Exercise brief
Lines that contain the string "show" are the ones to list; copy all of them from the records.

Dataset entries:
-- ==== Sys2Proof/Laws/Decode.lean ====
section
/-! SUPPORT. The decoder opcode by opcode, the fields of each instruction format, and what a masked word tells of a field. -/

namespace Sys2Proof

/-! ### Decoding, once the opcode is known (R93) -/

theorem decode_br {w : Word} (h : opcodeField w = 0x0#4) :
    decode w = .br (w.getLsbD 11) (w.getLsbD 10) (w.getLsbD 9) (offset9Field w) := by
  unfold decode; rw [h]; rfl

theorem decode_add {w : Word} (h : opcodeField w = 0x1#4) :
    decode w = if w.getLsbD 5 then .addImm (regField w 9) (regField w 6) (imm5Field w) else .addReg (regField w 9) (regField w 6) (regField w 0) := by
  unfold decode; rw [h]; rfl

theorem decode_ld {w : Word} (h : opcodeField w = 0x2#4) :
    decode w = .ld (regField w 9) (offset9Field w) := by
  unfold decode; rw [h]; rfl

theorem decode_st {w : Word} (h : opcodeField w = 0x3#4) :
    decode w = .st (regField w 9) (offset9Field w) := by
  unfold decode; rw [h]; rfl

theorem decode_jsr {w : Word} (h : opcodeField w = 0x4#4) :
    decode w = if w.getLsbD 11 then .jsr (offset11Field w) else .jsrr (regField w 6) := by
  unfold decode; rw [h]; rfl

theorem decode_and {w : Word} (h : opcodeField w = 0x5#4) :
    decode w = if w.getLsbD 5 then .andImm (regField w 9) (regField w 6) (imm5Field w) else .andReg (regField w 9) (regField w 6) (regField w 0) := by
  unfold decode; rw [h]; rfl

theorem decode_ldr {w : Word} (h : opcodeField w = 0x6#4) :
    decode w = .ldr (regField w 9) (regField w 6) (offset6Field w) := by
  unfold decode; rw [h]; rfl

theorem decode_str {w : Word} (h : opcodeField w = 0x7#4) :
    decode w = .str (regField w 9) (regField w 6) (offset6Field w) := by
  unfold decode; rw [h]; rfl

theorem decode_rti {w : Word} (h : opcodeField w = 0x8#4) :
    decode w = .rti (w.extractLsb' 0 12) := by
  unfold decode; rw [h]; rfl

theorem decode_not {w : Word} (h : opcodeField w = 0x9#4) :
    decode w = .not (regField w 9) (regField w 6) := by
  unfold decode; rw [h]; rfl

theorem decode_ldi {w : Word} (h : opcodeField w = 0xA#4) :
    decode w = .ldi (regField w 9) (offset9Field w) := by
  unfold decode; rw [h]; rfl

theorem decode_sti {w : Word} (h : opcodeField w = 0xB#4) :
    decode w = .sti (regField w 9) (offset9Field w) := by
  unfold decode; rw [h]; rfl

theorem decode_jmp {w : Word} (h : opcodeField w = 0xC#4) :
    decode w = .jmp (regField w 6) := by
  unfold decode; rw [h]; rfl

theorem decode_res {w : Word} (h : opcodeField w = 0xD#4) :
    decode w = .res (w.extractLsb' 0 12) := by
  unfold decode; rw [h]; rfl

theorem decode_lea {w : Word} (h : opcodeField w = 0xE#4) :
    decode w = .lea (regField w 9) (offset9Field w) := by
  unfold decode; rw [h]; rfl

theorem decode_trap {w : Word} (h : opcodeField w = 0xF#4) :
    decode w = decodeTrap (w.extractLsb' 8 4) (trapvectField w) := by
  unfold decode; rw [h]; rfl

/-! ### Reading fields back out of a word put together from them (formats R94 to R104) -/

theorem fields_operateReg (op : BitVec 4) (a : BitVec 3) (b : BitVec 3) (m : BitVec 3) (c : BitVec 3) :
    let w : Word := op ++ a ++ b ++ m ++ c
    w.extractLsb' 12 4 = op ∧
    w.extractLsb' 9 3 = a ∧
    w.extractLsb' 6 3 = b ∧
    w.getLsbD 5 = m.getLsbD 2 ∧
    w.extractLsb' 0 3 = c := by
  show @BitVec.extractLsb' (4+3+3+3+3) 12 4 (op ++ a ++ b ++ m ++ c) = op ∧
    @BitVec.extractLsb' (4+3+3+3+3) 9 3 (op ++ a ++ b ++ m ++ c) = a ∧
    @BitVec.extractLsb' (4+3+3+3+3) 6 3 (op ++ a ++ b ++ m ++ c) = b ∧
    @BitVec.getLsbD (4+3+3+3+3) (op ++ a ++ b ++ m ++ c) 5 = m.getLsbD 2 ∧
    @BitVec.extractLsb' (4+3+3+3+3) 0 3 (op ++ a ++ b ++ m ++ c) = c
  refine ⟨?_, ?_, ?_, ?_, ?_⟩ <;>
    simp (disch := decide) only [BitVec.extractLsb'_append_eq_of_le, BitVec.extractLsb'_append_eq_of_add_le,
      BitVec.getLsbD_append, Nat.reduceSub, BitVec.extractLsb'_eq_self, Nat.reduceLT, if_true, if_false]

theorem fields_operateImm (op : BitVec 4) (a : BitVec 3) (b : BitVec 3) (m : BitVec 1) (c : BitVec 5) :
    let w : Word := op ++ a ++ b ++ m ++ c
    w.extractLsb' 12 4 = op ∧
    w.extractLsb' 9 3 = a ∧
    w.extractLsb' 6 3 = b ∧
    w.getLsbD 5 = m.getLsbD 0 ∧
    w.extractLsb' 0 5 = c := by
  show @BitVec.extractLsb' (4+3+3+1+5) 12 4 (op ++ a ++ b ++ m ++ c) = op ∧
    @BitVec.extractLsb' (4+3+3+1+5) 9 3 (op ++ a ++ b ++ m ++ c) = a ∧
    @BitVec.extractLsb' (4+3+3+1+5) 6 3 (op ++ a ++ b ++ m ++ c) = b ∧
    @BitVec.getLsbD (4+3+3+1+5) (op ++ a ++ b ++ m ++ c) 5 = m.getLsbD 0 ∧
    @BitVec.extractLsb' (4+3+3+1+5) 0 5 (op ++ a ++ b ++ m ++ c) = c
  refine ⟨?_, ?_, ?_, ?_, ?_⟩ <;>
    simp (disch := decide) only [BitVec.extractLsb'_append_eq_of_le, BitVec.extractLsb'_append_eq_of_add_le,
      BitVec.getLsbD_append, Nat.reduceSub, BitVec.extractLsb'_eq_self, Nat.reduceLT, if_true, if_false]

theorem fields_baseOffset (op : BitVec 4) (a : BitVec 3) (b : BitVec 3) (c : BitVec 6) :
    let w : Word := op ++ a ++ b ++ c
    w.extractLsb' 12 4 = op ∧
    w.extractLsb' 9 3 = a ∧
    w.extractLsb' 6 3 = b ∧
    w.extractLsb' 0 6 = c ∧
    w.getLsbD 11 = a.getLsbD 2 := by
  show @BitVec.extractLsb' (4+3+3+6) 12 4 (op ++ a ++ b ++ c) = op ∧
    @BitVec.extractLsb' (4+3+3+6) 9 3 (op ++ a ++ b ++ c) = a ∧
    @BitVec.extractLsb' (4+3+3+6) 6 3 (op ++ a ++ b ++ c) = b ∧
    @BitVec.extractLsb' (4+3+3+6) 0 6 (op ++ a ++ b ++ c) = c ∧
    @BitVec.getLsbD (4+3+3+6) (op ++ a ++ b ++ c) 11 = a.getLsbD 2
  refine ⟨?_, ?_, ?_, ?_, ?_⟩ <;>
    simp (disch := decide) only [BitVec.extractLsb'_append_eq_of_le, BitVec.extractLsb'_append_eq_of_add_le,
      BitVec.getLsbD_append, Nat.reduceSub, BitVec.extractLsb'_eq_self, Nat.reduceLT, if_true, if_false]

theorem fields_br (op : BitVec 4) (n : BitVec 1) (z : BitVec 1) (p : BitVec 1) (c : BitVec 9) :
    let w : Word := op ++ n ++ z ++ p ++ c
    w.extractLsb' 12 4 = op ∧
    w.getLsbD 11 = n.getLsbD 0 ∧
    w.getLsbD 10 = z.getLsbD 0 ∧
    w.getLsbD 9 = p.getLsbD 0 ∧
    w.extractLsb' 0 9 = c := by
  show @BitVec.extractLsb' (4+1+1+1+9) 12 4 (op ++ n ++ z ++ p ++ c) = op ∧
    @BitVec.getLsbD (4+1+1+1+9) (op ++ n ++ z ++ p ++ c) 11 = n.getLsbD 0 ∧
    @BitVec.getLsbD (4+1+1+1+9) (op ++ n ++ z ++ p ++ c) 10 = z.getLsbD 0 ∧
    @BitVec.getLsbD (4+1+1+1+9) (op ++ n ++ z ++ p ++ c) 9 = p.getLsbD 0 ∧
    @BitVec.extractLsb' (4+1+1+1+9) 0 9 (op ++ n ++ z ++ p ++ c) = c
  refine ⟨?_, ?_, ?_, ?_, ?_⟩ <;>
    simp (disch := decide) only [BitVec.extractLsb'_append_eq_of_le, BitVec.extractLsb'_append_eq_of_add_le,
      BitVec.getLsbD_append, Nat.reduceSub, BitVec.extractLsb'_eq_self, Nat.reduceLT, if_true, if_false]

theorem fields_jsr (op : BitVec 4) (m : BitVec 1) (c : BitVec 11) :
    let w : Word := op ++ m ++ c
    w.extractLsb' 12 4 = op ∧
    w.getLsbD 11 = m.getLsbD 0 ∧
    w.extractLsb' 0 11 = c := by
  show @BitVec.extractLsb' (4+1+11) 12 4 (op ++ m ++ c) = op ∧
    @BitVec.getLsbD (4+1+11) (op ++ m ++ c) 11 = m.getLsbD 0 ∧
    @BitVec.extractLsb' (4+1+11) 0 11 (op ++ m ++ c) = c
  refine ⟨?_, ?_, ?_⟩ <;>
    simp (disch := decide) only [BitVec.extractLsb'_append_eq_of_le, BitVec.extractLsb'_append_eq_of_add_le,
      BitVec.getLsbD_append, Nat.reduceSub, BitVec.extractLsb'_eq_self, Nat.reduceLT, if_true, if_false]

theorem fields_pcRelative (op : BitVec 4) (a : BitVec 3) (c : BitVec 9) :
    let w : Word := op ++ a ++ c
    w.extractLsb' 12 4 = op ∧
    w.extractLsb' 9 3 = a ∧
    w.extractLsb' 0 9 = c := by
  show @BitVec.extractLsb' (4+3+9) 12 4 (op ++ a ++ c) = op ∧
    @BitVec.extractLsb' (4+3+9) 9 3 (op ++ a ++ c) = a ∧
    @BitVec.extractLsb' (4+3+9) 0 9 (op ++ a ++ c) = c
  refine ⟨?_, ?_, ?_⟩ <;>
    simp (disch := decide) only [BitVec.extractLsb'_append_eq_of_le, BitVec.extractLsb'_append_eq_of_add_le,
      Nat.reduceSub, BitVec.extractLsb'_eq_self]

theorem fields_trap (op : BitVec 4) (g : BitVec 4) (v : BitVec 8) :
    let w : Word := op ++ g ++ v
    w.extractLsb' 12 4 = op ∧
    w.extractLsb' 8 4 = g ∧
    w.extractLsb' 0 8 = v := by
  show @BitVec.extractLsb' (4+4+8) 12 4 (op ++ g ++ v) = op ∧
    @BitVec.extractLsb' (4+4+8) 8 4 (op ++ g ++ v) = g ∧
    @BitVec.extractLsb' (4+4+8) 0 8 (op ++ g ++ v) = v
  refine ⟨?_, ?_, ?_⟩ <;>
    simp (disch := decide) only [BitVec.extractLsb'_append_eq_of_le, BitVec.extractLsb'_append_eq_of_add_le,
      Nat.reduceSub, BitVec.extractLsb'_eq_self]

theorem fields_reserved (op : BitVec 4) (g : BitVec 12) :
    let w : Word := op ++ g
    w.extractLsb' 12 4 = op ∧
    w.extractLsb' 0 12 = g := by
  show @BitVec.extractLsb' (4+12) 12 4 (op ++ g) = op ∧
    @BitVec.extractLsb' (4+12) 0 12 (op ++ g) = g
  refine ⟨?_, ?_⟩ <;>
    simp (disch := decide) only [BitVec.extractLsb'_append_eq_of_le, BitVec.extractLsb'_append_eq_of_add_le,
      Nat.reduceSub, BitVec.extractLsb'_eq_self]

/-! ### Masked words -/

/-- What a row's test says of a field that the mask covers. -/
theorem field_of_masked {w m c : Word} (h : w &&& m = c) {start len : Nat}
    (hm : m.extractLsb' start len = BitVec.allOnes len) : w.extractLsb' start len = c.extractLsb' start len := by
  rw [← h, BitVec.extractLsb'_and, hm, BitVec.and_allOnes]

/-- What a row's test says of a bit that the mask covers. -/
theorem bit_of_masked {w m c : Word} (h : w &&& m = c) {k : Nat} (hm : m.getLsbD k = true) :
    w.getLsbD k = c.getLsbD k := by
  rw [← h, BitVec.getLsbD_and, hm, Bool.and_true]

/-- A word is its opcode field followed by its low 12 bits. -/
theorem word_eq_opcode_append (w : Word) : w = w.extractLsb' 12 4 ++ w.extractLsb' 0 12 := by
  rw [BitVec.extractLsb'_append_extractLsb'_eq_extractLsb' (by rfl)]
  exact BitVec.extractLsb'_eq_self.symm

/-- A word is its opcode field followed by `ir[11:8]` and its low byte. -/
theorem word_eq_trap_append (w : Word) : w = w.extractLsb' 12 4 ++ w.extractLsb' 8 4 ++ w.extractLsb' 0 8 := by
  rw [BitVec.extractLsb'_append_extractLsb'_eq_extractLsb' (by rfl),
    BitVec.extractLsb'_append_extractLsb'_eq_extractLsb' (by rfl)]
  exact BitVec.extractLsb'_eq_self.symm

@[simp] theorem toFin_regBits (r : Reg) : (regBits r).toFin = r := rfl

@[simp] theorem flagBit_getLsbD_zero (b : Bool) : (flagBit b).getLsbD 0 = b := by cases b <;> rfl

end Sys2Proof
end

Output for this task
  show @BitVec.extractLsb' (4+3+3+3+3) 12 4 (op ++ a ++ b ++ m ++ c) = op ∧
  show @BitVec.extractLsb' (4+3+3+1+5) 12 4 (op ++ a ++ b ++ m ++ c) = op ∧
  show @BitVec.extractLsb' (4+3+3+6) 12 4 (op ++ a ++ b ++ c) = op ∧
  show @BitVec.extractLsb' (4+1+1+1+9) 12 4 (op ++ n ++ z ++ p ++ c) = op ∧
  show @BitVec.extractLsb' (4+1+11) 12 4 (op ++ m ++ c) = op ∧
  show @BitVec.extractLsb' (4+3+9) 12 4 (op ++ a ++ c) = op ∧
  show @BitVec.extractLsb' (4+4+8) 12 4 (op ++ g ++ v) = op ∧
  show @BitVec.extractLsb' (4+12) 12 4 (op ++ g) = op ∧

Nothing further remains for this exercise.